§ Task statement
Produce a copy of every line in the records that holds the string "hcfg".
──────── Exercise data
/-- Whoever's turn it is, the step answers: the block's move and the host program's always do. -/
theorem step_safe {s : State} (hc : s.cfg.Legal) (hp : programWellFormed s.host.program = true) : Safe (step s) := by
  rw [step_legal hc, turn]
  split
  · split
    · exact blockMove_safe s
    · exact hostMove_safe hp
  · exact ⟨_, rfl⟩
  · exact blockMove_safe _
  · split
    · exact blockMove_safe s
    · exact ⟨_, rfl⟩
  · split
    · exact blockMove_safe s
    · exact hostMove_safe hp

/-! ### The host program stays -/

/-- What the port answers from is not the host's (10_state.md R37), so no response changes it. -/
theorem respond_host (tx : BusTx) (s : State) : (respond tx s).2.host = s.host :=
  congrArg (·.2.host) (respond_outside tx s s.inputs s.host)

theorem answer_program (h : Held) (s : State) : (answer h s).host.program = s.host.program := by
  rw [answer_eq, deliver_program, respond_host]

theorem engineStep_host {s t : State} (h : engineStep s = .next t) : t.host = s.host := by
  rcases engineStep_next h with ⟨e, rfl⟩ | ⟨i, -, -, hf, -⟩
  · rfl
  · exact hf.host

/-- No step changes the lines of the host program, a reset included (70_reset_and_hazards.md R201, R205). -/
theorem step_program {s t : State} (h : step s = .next t) : t.host.program = s.host.program := by
  obtain ⟨-, ins, hst, hprog, hm⟩ := step_cases h
  cases hm with
  | reset rest _ ht => rw [ht, takeReset_host, HostState.start]
  | engine _ ht => rw [engineStep_host ht]
  | holds h _ _ _ ht => rw [ht, hprog]
  | answers h hd _ _ _ ht => rw [ht, answer_program, hprog]
  | program ht => rw [ht, hprog]

/-- Settles O46: the step answers (`step_safe`), and no step changes the configuration (`step_cfg`) or the host program
(`step_program`). -/
theorem everyStepAnswersANextState : Obligations.EveryStepAnswersANextState := by
  intro s hc hp
  obtain ⟨t, ht⟩ := step_safe hc hp
  exact ⟨t, ht, step_cfg ht, step_program ht⟩

end Sys2Proof.Machine
end

section
/-! Reset, and what may happen between the CMD write and the end of a command; the statements of the family
70_reset_and_hazards.md. -/

namespace Sys2Proof.Machine

/-! ### Reset (R200, R201) -/

/-- STATUS after reset (R200). -/
theorem Status.reset_toWord : Status.reset.toWord = 0 := by decide

/-- After reset no element of any buffer is written (R200, 10_state.md R35). -/
theorem Memory.reset_read? (i : Nat) :
    Memory.reset.msg.read? i = none ∧ Memory.reset.txt.read? i = none ∧ Memory.reset.bit.read? i = none ∧
      Memory.reset.pix.read? i = none :=
  ⟨rfl, rfl, rfl, rfl⟩

/-- Settles O41: STATUS by `Status.reset_toWord`, the buffers by `Memory.reset_read?`; the other fields are the reset values
themselves. -/
theorem resetMachineIsIdleWithZeroLengths : Obligations.ResetMachineIsIdleWithZeroLengths :=
  ⟨Status.reset_toWord, rfl, rfl, rfl, rfl, rfl, Memory.reset_read?, rfl, rfl, rfl, rfl⟩

/-- With reset next, the step takes it, whatever the block is doing and whatever is held (R201). -/
theorem step_reset {s : State} {rest : List Input} (hc : s.cfg.Legal) (hi : s.inputs = .reset :: rest) :
    step s = .next (takeReset { s with inputs := rest }) := by
  simp [step_legal hc, turn, hi]

/-- Settles O42: the step is `takeReset` (`step_reset`), whose fields are the values of R200. -/
theorem resetInputReplacesTheWholeState : Obligations.ResetInputReplacesTheWholeState := fun _ _ hc hi =>
  ⟨_, step_reset hc hi, Status.reset_toWord, rfl, rfl, rfl, rfl, rfl, rfl, nofun, Memory.reset_read?, rfl, rfl⟩

/-- Settles O45: the configuration is legal, no element is listed, STATUS and TXT_LEN are 0 and nothing is held. -/
theorem resetMachineMeetsTheInvariant : Obligations.ResetMachineMeetsTheInvariant where
  cfg_legal := by decide
  mem_wf := by decide
  mem_bounds := by simp [State.reset, Memory.reset, Memory.InBounds]
  status_legal := by decide
  errcode_known := by decide
  txtLen_le := Nat.zero_le _
  held_legal := nofun

/-! ### Commands right after reset (R202) -/

/-- With no full group in the bitstream DES decodes nothing and draws nothing (41_bitstream_codec.md R128). -/
theorem decodedCharacters_of_short {s : State} (h : s.bitLen.toNat < 8) : s.decodedCharacters = ([], false, s.draws) := by
  rw [State.decodedCharacters, Nat.div_eq_of_lt h, decodeGroups_zero]

/-- With an empty bitstream EMB leaves the carriers and draws nothing (42_channel_embedder.md R154, R155). -/
theorem embeddedPixels_of_empty {s : State} (h : s.bitLen.toNat = 0) : s.embeddedPixels = (s.mem.pix, s.draws) := by
  rw [State.embeddedPixels, h, embedBits_zero]

/-- The empty message is serialized as the terminator (41_bitstream_codec.md R122, R123). -/
theorem runCommand_ser_of_empty {s : State} (hc : s.cfg.Legal) (h : s.msgLen = 0) :
    ∃ t, runCommand (commandWord .ser) s = .next t ∧ t.status.toWord = 0x2 ∧ t.bitLen = 32 ∧
      ∀ k b, k < 4 → b < 8 → t.mem.bit.read? (8 * k + b) = some ((0x23 : Byte).getLsbD (7 - b)) := by
  obtain ⟨t, m, ht, hst, hlen, -, hbit, hbitLen, -⟩ := runCommand_ser hc (s := s) (by simp [h])
  obtain rfl : m = [] := List.length_eq_zero_iff.mp (by simpa [h] using hlen)
  refine ⟨t, ht, hst ▸ Status.started_completed_toWord, BitVec.eq_of_toNat_eq hbitLen, fun k b hk hb => ?_⟩
  rw [hbit _ (by simp; omega), List.nil_append, bitstreamOf_getElem? _ hb, hashes_getElem?, if_pos hk, Option.map_some]

/-- From an empty bitstream DES returns the empty message, with neither outcome flag (41_bitstream_codec.md R131). -/
theorem runCommand_des_of_empty {s : State} (h : s.bitLen = 0) :
    ∃ t, runCommand (commandWord .des) s = .next t ∧ t.status.toWord = 0x2 ∧ t.bitLen = 0 ∧ t.txtLen = 0 := by
  obtain ⟨t, ht, hf, -, -, hlen, hst⟩ := execDes_spec (s := startCommand (commandWord .des) s) (by simp [h])
  rw [decodedCharacters_of_short (by simp [h])] at hlen hst
  refine ⟨t, (runCommand_commandWord _ _).trans ht, ?_, (hf.bit nofun nofun).2.trans h, BitVec.eq_of_toNat_eq hlen⟩
  rw [hst, startCommand_status, Status.started_decoded_toWord, startCommand_bitLen, h]
  rfl

/-- From an empty bitstream EMB succeeds on every carrier buffer in range, and changes STATUS and PENDING only. -/
theorem runCommand_emb_of_empty {s : State} (h : s.bitLen = 0) (hp : s.pixLen.toNat ≤ s.cfg.pixCap) :
    runCommand (commandWord .emb) s =
      .next { s with pending := commandWord .emb, status := Status.started.completed } := by
  have hrun := execEmb_in (s := startCommand (commandWord .emb) s) (by simp [h]) hp (by simp [h])
  rw [embeddedPixels_of_empty (by simp [h])] at hrun
  exact (runCommand_commandWord _ _).trans hrun

/-- Settles O43: one lemma for each command on empty operands, read at the reset lengths. -/
theorem everyCommandSucceedsRightAfterReset : Obligations.EveryCommandSucceedsRightAfterReset := by
  intro s hc
  refine ⟨runCommand_ser_of_empty hc rfl, runCommand_des_of_empty rfl, ?_, ?_⟩
  · exact ⟨_, runCommand_emb_of_empty rfl (Nat.zero_le _), Status.started_completed_toWord, rfl, rfl, rfl, rfl, rfl⟩
  · obtain ⟨t, ht, hst, -, hbitLen, -⟩ := runCommand_ext (s := takeReset s) (Nat.zero_le _)
    exact ⟨t, ht, hst ▸ Status.started_completed_toWord, hbitLen⟩

/-! ### Between the CMD write and the end of the command (R211, R213) -/

/-- Settles O39: STATUS is read at once (`isHeld_statusRead`), and by the invariant it is `0x1` while `BUSY = 1`. -/
theorem statusReadWhileBusyReturnsOne : Obligations.StatusReadWhileBusyReturnsOne := by
  intro s rest hinv hb hn hi
  have hword : s.status.toWord = 0x1 := by rw [hinv.status_legal.1 hb, Status.started_toWord]
  have hread : respond ⟨.read, 0x004, 4⟩ { s with inputs := rest } = (.okayRead 0x1, { s with inputs := rest }) :=
    respond_register (r := .status) (congrArg some hword)
  rw [step_issue hinv.cfg_legal hn hi, issue_not_held (isHeld_statusRead _), answer_eq, hread]
  rfl

/-- The outcome with `o` held on the port. -/
def holding (o : Option Held) : Host.Outcome State Fault Refusal → Host.Outcome State Fault Refusal
  | .next t => .next { t with held := o }
  | .fault e => .fault e
  | .refused e => .refused e

/-- No command looks at the port: whatever is held, each check and each result is the same. -/
theorem exec_holding (i : Instr) (s : State) (o : Option Held) :
    exec i { s with held := o } = holding o (exec i s) := by
  cases i with
  | ser => simp only [exec, execSer, apply_ite (holding o)]; rfl
  | des => simp only [exec, execDes, apply_ite (holding o)]; rfl
  | emb => simp only [exec, execEmb, apply_ite (holding o)]; rfl
  | ext => simp only [exec, execExt, apply_ite (holding o)]; rfl

/-- The ENGINE's step does not look at the port (R213: the command runs on the state before a write that is held). -/
theorem engineStep_holding (s : State) (o : Option Held) :
    engineStep { s with held := o } = holding o (engineStep s) := by
  cases hd : decodeWord s.pending with
  | ok i => rw [engineStep_legal hd, ← exec_holding]; exact engineStep_legal hd
  | error e => rw [engineStep_illegal hd]; exact engineStep_illegal hd

/-- With no input left, a busy block runs its command whatever is held, and keeps holding it (20_memory.md R62). -/
theorem step_runs_while_held {s t : State} (hc : s.cfg.Legal) (hb : s.status.busy = true) (hi : s.inputs = [])
    (ht : engineStep s = .next t) (o : Option Held) : step { s with held := o } = .next { t with held := o } := by
  have hturn : BlockTurn { s with held := o } s.inputs := .inl ⟨hi, hi⟩
  refine (step_of_blockTurn (s := { s with held := o }) hc hb hturn).trans ?_
  rw [engineStep_holding s o, ht, holding]

/-- With no input left, an idle block answers the transaction it holds (20_memory.md R62). -/
theorem step_answers_held {s : State} (hc : s.cfg.Legal) (hb : s.status.busy = false) (hn : s.held = none)
    (hi : s.inputs = []) (h : Held) : step { s with held := some h } = .next (answer h s) := by
  have hs : { s with held := none, inputs := [] } = s := by rw [← hn, ← hi]
  rw [step_legal (s := { s with held := some h }) hc]
  simp [turn, blockMove, hi, hb, hs]

/-- The first step of a run. -/
theorem run_succ {s t : State} (h : step s = .next t) (n : Nat) :
    Host.Core.run core (n + 1) s = Host.Core.run core n t := by
  simp only [Host.Core.run]
  rw [show core.step s = .next t from h]

/-- Settles O40: the write is held, the ENGINE's step runs as if it were not (`engineStep_holding`), and then the write is
answered. -/
theorem writeDuringCommandWaitsForItsEnd : Obligations.WriteDuringCommandWaitsForItsEnd := by
  intro s a v hc hb hn ha hi
  obtain ⟨t, ht, hbusy, -, -, hcfg, hheld, -, -, hins⟩ := engineStepAlwaysEndsTheCommand { s with inputs := [] }
  have hw : BusTx.wellFormed ⟨.write v, a, 4⟩ = true := (wellFormed_iff _).mpr ⟨rfl, ha⟩
  have hissue : step s = .next { s with inputs := [], held := some ⟨⟨.write v, a, 4⟩, .stream⟩ } :=
    (step_issue hc hn hi).trans (congrArg _ (issue_held (isHeld_of_busy hb hw (by simp))))
  have hrun := step_runs_while_held (s := { s with inputs := [] }) hc hb rfl ht (some ⟨⟨.write v, a, 4⟩, .stream⟩)
  have hanswer := step_answers_held (hcfg ▸ hc) hbusy (hheld.trans hn) hins ⟨⟨.write v, a, 4⟩, .stream⟩
  exact ⟨t, ht, hbusy, (run_succ hissue 2).trans ((run_succ hrun 1).trans (run_succ hanswer 0))⟩

/-! ### The bound (R214) -/

theorem respond_inputs (tx : BusTx) (s : State) : (respond tx s).2.inputs = s.inputs :=
  congrArg (·.2.inputs) (respond_outside tx s s.inputs s.host)

/-- What O8 says of the end, for an ENGINE step at hand (R104): BUSY and DONE, and that no input is used up. -/
theorem engineStep_end {s t : State} (h : engineStep s = .next t) :
    t.status.busy = false ∧ t.status.done = true ∧ t.inputs = s.inputs := by
  obtain ⟨u, hu, hbusy, hdone, -, -, -, -, -, hins⟩ := engineStepAlwaysEndsTheCommand s
  obtain rfl := Host.Outcome.next.inj (h.symm.trans hu)
  exact ⟨hbusy, hdone, hins⟩

/-- Every kind of move leaves the inputs it is said to leave. -/
theorem Move.inputs_eq {s t : State} {ins : List Input} {hst : HostState} (hm : Move s t ins hst) : t.inputs = ins := by
  cases hm with
  | reset rest _ ht => rw [ht, takeReset_inputs]
  | engine _ ht => exact (engineStep_end ht).2.2
  | holds h _ _ _ ht => rw [ht]
  | answers h hd _ _ _ ht => rw [ht, answer_eq, deliver_inputs, respond_inputs]
  | program ht => rw [ht]

/-- With nothing held, every step uses up the first input, whoever moves (log 6). -/
theorem step_uses_input {s t : State} {x : Input} {rest : List Input} (hn : s.held = none) (hi : s.inputs = x :: rest)
    (h : step s = .next t) : t.inputs = rest := by
  obtain ⟨hc, -⟩ := step_cases h
  cases x with
  | issue tx =>
    obtain rfl := Host.Outcome.next.inj ((step_issue hc hn hi).symm.trans h)
    exact (issue_cases _ s rest s.host hn (.inr ⟨hn, .inl ⟨rest, hi⟩⟩)).inputs_eq
  | hostTurn =>
    obtain ⟨hst, -, hm⟩ := hostMove_cases rest hn (by simpa [step_legal hc, turn, hi, hn] using h)
    exact hm.inputs_eq
  | blockTurn => exact (blockMove_cases rest (by simpa [step_legal hc, turn, hi] using h)).inputs_eq
  | reset =>
    obtain rfl := Host.Outcome.next.inj ((step_reset hc hi).symm.trans h)
    rfl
────────────────
§ Answer to the exercise
  obtain ⟨t, ht, hbusy, -, -, hcfg, hheld, -, -, hins⟩ := engineStepAlwaysEndsTheCommand { s with inputs := [] }
  have hanswer := step_answers_held (hcfg ▸ hc) hbusy (hheld.trans hn) hins ⟨⟨.write v, a, 4⟩, .stream⟩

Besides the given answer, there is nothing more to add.